Ветер перемен веял все заметней. Фигура лектора в облитом пивом пиджаке становилась одиозной. И приходилось на лекции вместо рассказа о преимуществах старого планирования сверху, конечно, с некоторой местной инициативой (в рамках дозволенного инструкцией), оправдываться и излагать свой собственный путь, который почему-то не оправдал надежд и планов, уклонился в сторону, и жизнь лектора стала неуправляемой:

— Я был молод, талантлив и подавал надежды, — говорил Галкин-старший с кафедры, оглядываясь на дверь — нет ли профессора, — мои рефераты, как образец, вывешивались на кафедре, и даже публиковались в вестнике института…

По нынешним понятиям в те годы у студентов процветала зубрежка и начетничество, когда всякое печатное слово воспринималось, как закон и само совершенство, не положено было сомневаться. Галкин слышал, что о годах культа в толстых журналах что-то пишут интересное, просто захватывающее, студенты зачитывают до дыр, но перестроиться не мог. Нужно было время и силы. Ни того, ни другого у него не осталось. Впрочем, как и у профессора с доцентом. Те хоть обзавелись дачами, машинами, хозяйством и чувствовали себя спокойно. Галкин был гол, как сокол, и перестройка отнимала у него последнюю радость.

Облитый пивом пиджак зачеркивал лекцию, в зале хихикали:

— Алкоголь губит талант, губит жизнь, — резюмировал кто-то с ехидцей, — как вы считаете, товарищ лектор?

Галкин молчал. Что сказать?

Как всякий алкоголик, Галкин готов был искать причины своих неудач в злом умысле сослуживцев. И в самом деле, что это за ученые, если доцент с топором кидается на своего профессора. И из-за чего?! Смешно сказать.

И все же аналитический ум держал Галкина-старшего в узде, он способен был взглянуть на себя критически. И тогда ему хотелось бежать с кафедры, из института, бежать от самого себя…

У Галкина тряслись и мокли от волнения руки, походка была нетвердой и такой он, действительно, никому был не нужен. В первую очередь студентам. Хотя кто-то, быть может из подверженных тайно страсти к алкоголю, советовал с улыбкой опохмелиться…

Легко сказать. На деле это значит — занять очередь в середине дня на виду у всей улицы, два часа торчать на солнцепеке…

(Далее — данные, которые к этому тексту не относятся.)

-- ==== Sys2Proof/Machine/Core.lean ====
section
/-! DEFINITION. The machine as the host runs it. -/

def Sys2Proof.core : Host.Core := {
  State := Sys2Proof.Machine.State
  Fault := Sys2Proof.Machine.Fault
  Refusal := Sys2Proof.Machine.Refusal
  step := Sys2Proof.Machine.step
  reset := Sys2Proof.Machine.State.reset }
end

К тому же кончились деньги и продать было нечего. Лектор сел на мель и мог рассчитывать только на сына.

* * *

Расчет новичкам выдавали не в кассе, как всем, а в красном уголке, под цветы и музыку, чтобы запомнили на всю жизнь. Материальное плюс моральное, а также музыкальное. Шик! Заводу это ничего не стоило, музыканты свои, цеховые. В расчет новичкам выдавали пустяки, о которых говорить не хочется: тридцать семь рублей с копейками…

— Несовершеннолетним больше нельзя, — объяснил озабоченный главбух, — такое у нас правило. Чтобы не приучать к деньгам. Дай больше — пропал человек…

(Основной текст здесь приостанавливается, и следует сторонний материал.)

/-- R160, R189, R190: the head commits: its completion record says its index and status, its job counts it, and the window moves on; a head
that holds a fault ends its job with the fault's code. -/
def Obligations.PassCommits : Prop := ∀ (s : State) (f c : Nat) (wp : WinPass) (pf : PlanField) (j : Job),
  f < 96 → c < 8 → (s.core f c).window = [wp] → s.planField wp.plan f = some pf → s.job wp.job = some j →
  let a := commonsAddr f + (pf.comBase + pf.done + 16 * wp.idx) / 8
  (wp.fault = none → Desc.kind wp.desc ≤ 5 → wp.skipped = false → wp.started = true → wp.issued = true → wp.todo = [] → wp.shortfall = 0 →
    (∀ t ∈ (s.core f c).drains, t.serial ≠ wp.serial) →
    Goes (.passCommit f c) s fun t => (t.core f c).window = [] ∧ (t.core f c).run = (s.core f c).run ∧
      fld (t.mem.get a).data 0 16 = wp.idx % 65536 ∧ fld (t.mem.get a).data 16 16 = 0 ∧
      fld (t.mem.get a).data 32 16 = wp.status.toNat ∧ fld (t.mem.get a).data 48 8 = 0 ∧
      (∀ k, k ≠ a → k ≠ a + 1 → t.mem.get k = s.mem.get k) ∧ t.bus = s.bus ∧
      ∃ x, t.job wp.job = some x ∧ x.committed = j.committed ++ [(f, wp.idx)] ∧ x.left = j.left - 1 ∧ x.drain = j.drain ||| wp.status ∧
        x.st = j.st) ∧
  (∀ e, wp.fault = some e → j.isEnded = false → e.code < 65536 → (∀ g, (s.edge g).postings = []) →
    Goes (.passCommit f c) s fun t => fld (t.mem.get a).data 16 16 = e.code ∧ t.log.next = s.log.next + 1 ∧
      (∀ r, t.log.recs.getLast? = some r → fld r.1 32 16 = e.code ∧ fld r.1 48 8 = 3 ∧ fld r.1 64 8 = f ∧ fld r.1 72 8 = c) ∧
      ∃ x, t.job wp.job = some x ∧ x.st = .ended e.code ∧ x.failField = some f ∧ x.failCore = some c ∧ x.failPass = wp.idx)

/-- R97, R105, R148, R207: the drain path takes one word-row at a time, of the DRAIN of a field that arrived first; outputs of a DRAIN that
is not the last of its tile join the tile; the word-rows of a closed group are released when no DRAIN of it is left; a settled core skips to
the drain and SETTLE_SAVED counts the words it left out. -/
def Sys2Proof.Claims.DrainPathAdvances : Prop := ∀ (s : State) (f c g : Nat) (k : DrainTask) (ks : List DrainTask), f < 96 → c < 8 →
  let first := ∀ d < 8, d ≠ c → ∀ q, (s.core f d).drains.head? = some q → k.arrival < q.arrival
  let ready := ∀ w ∈ (s.core f c).window, w.waits = false
  ((s.core f c).drains = k :: ks → first → ready → 1 < k.rows → Goes (.drainPathTake f c) s fun t => t = { s with cores := t.cores } ∧
    t.core f c = { s.core f c with drains := { k with rows := k.rows - 1, row := k.row + 1 } :: ks }) ∧
  (∀ d q, (s.core f c).drains = k :: ks → d < 8 → d ≠ c → (s.core f d).drains.head? = some q → q.arrival < k.arrival → 1 < q.rows →
    (∀ w ∈ (s.core f d).window, Desc.dest w.desc ≠ 4) → Goes (.drainPathTake f c) s fun t => t = s) ∧
  (∀ wp, (s.core f c).drains = k :: ks → first → ready → k.rows ≤ 1 → k.last = false → (s.core f c).window = [wp] → wp.serial = k.serial →
    Desc.dest wp.desc ≠ 4 → Goes (.drainPathTake f c) s fun t => t = { s with cores := t.cores } ∧
      t.core f c = { s.core f c with
        drains := ks, window := [{ wp with tile := Sparse.set [] wp.tile k.vec (Sparse.get [] wp.tile k.vec ++ k.outs) }] }) ∧
  (g < 8 → Goes (.groupRelease f c g) s fun t => t = { s with cores := t.cores } ∧
    ∀ q, q ∈ (t.core f c).closing ↔ q ∈ (s.core f c).closing ∧ (q.1 ≠ g ∨ ∃ x ∈ (s.core f c).drains, x.serial = q.2 ∧ x.grp = g)) ∧
  (∀ wp pre, (s.core f c).window = [wp] → wp.atSettle = true → wp.started = true → wp.fault = none → Desc.kind wp.desc = 1 →
    (s.planField wp.plan f).isSome = true → wp.todo = pre ++ [.planesEnd] → .planesEnd ∉ pre →
    (s.counter (coreBlock f c) 10).val + todoCost pre < 2 ^ 48 - 1 →
    Goes (.coreSettledSkip f c) s fun t => t.bus = s.bus ∧ t.mem = s.mem ∧
      (t.core f c).window = [{ wp with todo := [], atSettle := false, issued := true, waits := false, stalled := false }] ∧
      (t.counter (coreBlock f c) 10).val = (s.counter (coreBlock f c) 10).val + todoCost pre)

/-- R124, R148, R468: the last DRAIN of a tile forms the vector: with SINT-8 outputs in element-major form to the field's own commons, byte j of
the region is output j shifted, rounded to nearest even and clamped to -128 to 127. -/
def Sys2Proof.Claims.DrainFormsVector : Prop := ∀ (s : State) (f c : Nat) (k : DrainTask) (ks : List DrainTask) (wp : WinPass) (pf : PlanField),
  let d := wp.desc
  let outs := Sparse.get [] wp.tile k.vec ++ k.outs
  let a := commonsAddr f + (pf.comBase + Desc.addr d) / 8 + k.vec * Desc.vstride d * 8
  let sh : Int := max (-31) (min 63 (Desc.shift d + k.align))
  let shifted (v : Int) : Int := if 0 < sh then roundShift v sh.toNat 0 0 else v * (2 ^ (-sh).toNat : Nat)
  let code (v : Int) : Int := max (-128) (min 127 (shifted v))
  let clamped := outs.any fun o => decide (code o.val ≠ shifted o.val)
  f < 96 → c < 8 → (s.core f c).drains = k :: ks → (∀ e < 8, e ≠ c → ∀ q, (s.core f e).drains.head? = some q → k.arrival < q.arrival) →
  k.rows ≤ 1 → k.last = true → (s.core f c).window = [wp] → wp.serial = k.serial → wp.waits = false →
  (Desc.kind d = 2 → Sparse.get [] wp.tile k.vec = []) → s.planField wp.plan f = some pf → Desc.dest d = 2 → Fmt.ofWord (Desc.fmtO d) = ⟨4, 8, false, 0, 0⟩ → Desc.form d = 0 →
  Desc.layout d = false → Desc.ftab d = false → Desc.idxMode d = 0 → Desc.settle d ≠ 2 → Desc.escFatal d = false →
  outs.length ≤ 64 * Desc.limit d → (∀ o ∈ outs, o.masked = false ∧ o.poison = false ∧ o.sat = false) →
  Goes (.drainPathTake f c) s fun t => t.bus = s.bus ∧ t.jobs = s.jobs ∧ (t.core f c).drains = ks ∧
    (∀ n o, outs[n]? = some o → (fld (t.mem.get (a + n / 8)).data (8 * (n % 8)) 8 : Int) = code o.val % 256) ∧
    (∀ x, x < a ∨ a + 8 * ((outs.length + 63) / 64) ≤ x → t.mem.get x = s.mem.get x) ∧
    ∃ x, (t.core f c).window = [x] ∧ Sparse.get [] x.tile k.vec = [] ∧ x.fault = wp.fault ∧ x.status = wp.status ||| (if clamped then 2 else 0)

/-- R97, R104 to R116, R162: the drain path. -/
def Obligations.DrainsReachTheirPlace : Prop := Claims.DrainPathAdvances ∧ Claims.DrainFormsVector

/-! ### Edge units (R210 to R225) and lanterns (R384 to R392) -/

namespace Sys2Proof.Claims

/-- A program word of the running pass of an edge unit at run: it keeps every rule of R218, and vectors have K elements. -/
def EdgeRuns (s : State) (f : Nat) (w : Word) (k : Nat) : Prop :=
  f < 96 ∧ k ≤ 4096 ∧ (s.edge f).level = .run ∧ ∃ c wp pf, s.posted f = some (c, wp, pf) ∧ Desc.k wp.desc = k ∧
    edgeWordOk k (Desc.edNscr wp.desc) w = true

/-- The FP32 code of an element of an edge register. -/
def code (s : State) (f r i : Nat) : Nat := ((s.edge f).elt r i).bits.toNat

/-- Operand b of element `i`: an element of register b, one element of it broadcast, or the constant (Table 9-2). -/
def codeB (s : State) (f : Nat) (w : Word) (i : Nat) : Nat :=
  if ediBsrc w = 0 then code s f (ediB w) i else if ediBsrc w = 1 then code s f (ediB w) (ediImm w) else ediImm w

/-- The frame of an element-wise word: elements 0 to K - 1 of register d take the results; no other element, no memory, BU or core
changes. -/
def EdgeMapped (s t : State) (f : Nat) (w : Word) (k : Nat) (r : Nat → Nat → Prop) : Prop :=
  t.mem = s.mem ∧ t.bus = s.bus ∧ t.cores = s.cores ∧ (∀ g, g ≠ f → t.edge g = s.edge g) ∧
  (∀ q i, i < 4096 → (q ≠ ediD w ∨ k ≤ i) → (t.edge f).elt q i = (s.edge f).elt q i) ∧ ∀ i < k, r i (code t f (ediD w) i)

/-- NaN, and finite, FP32 codes. -/
def isNan (c : Nat) : Prop := 0x7F800000 < c % 2 ^ 31
def finite (c : Nat) : Prop := c % 2 ^ 31 < 0x7F800000

/-- A finite FP32 code's value in units of 2^-149. -/
def units (c : Nat) : Int :=
  (if c.testBit 31 then -1 else 1) *
    (if c % 2 ^ 31 < 2 ^ 23 then (c % 2 ^ 23 : Nat) else ((c % 2 ^ 23 + 2 ^ 23) * 2 ^ (c % 2 ^ 31 / 2 ^ 23 - 1) : Nat) : Int)

/-- `r` is an exact value rounded once to FP32, to nearest, ties to even, overflow to an infinity. `le m` says that m/2 units are at
most the exact value, `ge m` that they are at least it. -/
def Rounded (r : Nat) (le ge : Int → Prop) : Prop :=
  let big : Int := (2 ^ 25 - 1) * 2 ^ 253
  (le big → r = 0x7F800000) ∧ (ge (-big) → r = 0xFF800000) ∧
  (¬le big → ¬ge (-big) → finite r ∧ ∀ c < 2 ^ 32, finite c →
    (units c < units r → le (units c + units r)) ∧ (units r < units c → ge (units c + units r)) ∧
    (units c ≠ units r → le (units c + units r) → ge (units c + units r) → r % 2 = 0))

/-- The order of R216: of codes that are no NaN, -0 below +0. -/
def fpLe (a b : Nat) : Prop :=
  if a.testBit 31 then (if b.testBit 31 then b % 2 ^ 31 ≤ a % 2 ^ 31 else True) else (if b.testBit 31 then False else a % 2 ^ 31 ≤ b % 2 ^ 31)

/-- The word at a rank of R219: pairs of the rank below, an unpaired last one passed upward; `n` how many stand at rank 0. -/
def rank (node : Nat → Nat → Nat) (x : Nat → Nat) (n : Nat) : Nat → Nat → Nat
  | 0, j => x j
  | l + 1, j => if (2 * j + 1) * 2 ^ l < n then node (rank node x n l (2 * j)) (rank node x n l (2 * j + 1)) else rank node x n l (2 * j)

end Sys2Proof.Claims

Из одиннадцати новичков осталось пять: остальные подались на сторону за длинным рублем. Петя Чернышев клепал коньки и сумочки в бытремонте и через эти пустячки имел сказочный навар — тридцатку в смену! Коля Туманов слесарил в автосервисе и с ходу обзавелся побитыми «Жигулями». Оставалось восстановить и покрасить. Зойка летала в аэрофлоте в Грузию, рассказывала: чаевые там — сказка… И мужчины ничего себе.

— Что и говорить, — прервал мысли Галкина Леша-комсорг, — судьба сбежавших из рабочего коллектива будет печальной…

Сувениры Леша поделил между оставшимися. Галкин ему не внушал опасений, хотя исхудал и обносился. По всему видать, не собирался сбежать за легкой жизнью в автосервис.

Вернувшись в цех после чествования, Галкин вместо благодарности закрутил пыль столбом и погнал ее в атаку на кабинеты администрации, подозревая неуважение с ее стороны к своему труду. Направление оказалось верным: пыль проникла в кабинеты и улеглась на руководящие головы. В тот же час стала предметом горячего обсуждения и полемики, хотя в цехе лежала годами и возражений не вызывала у администрации.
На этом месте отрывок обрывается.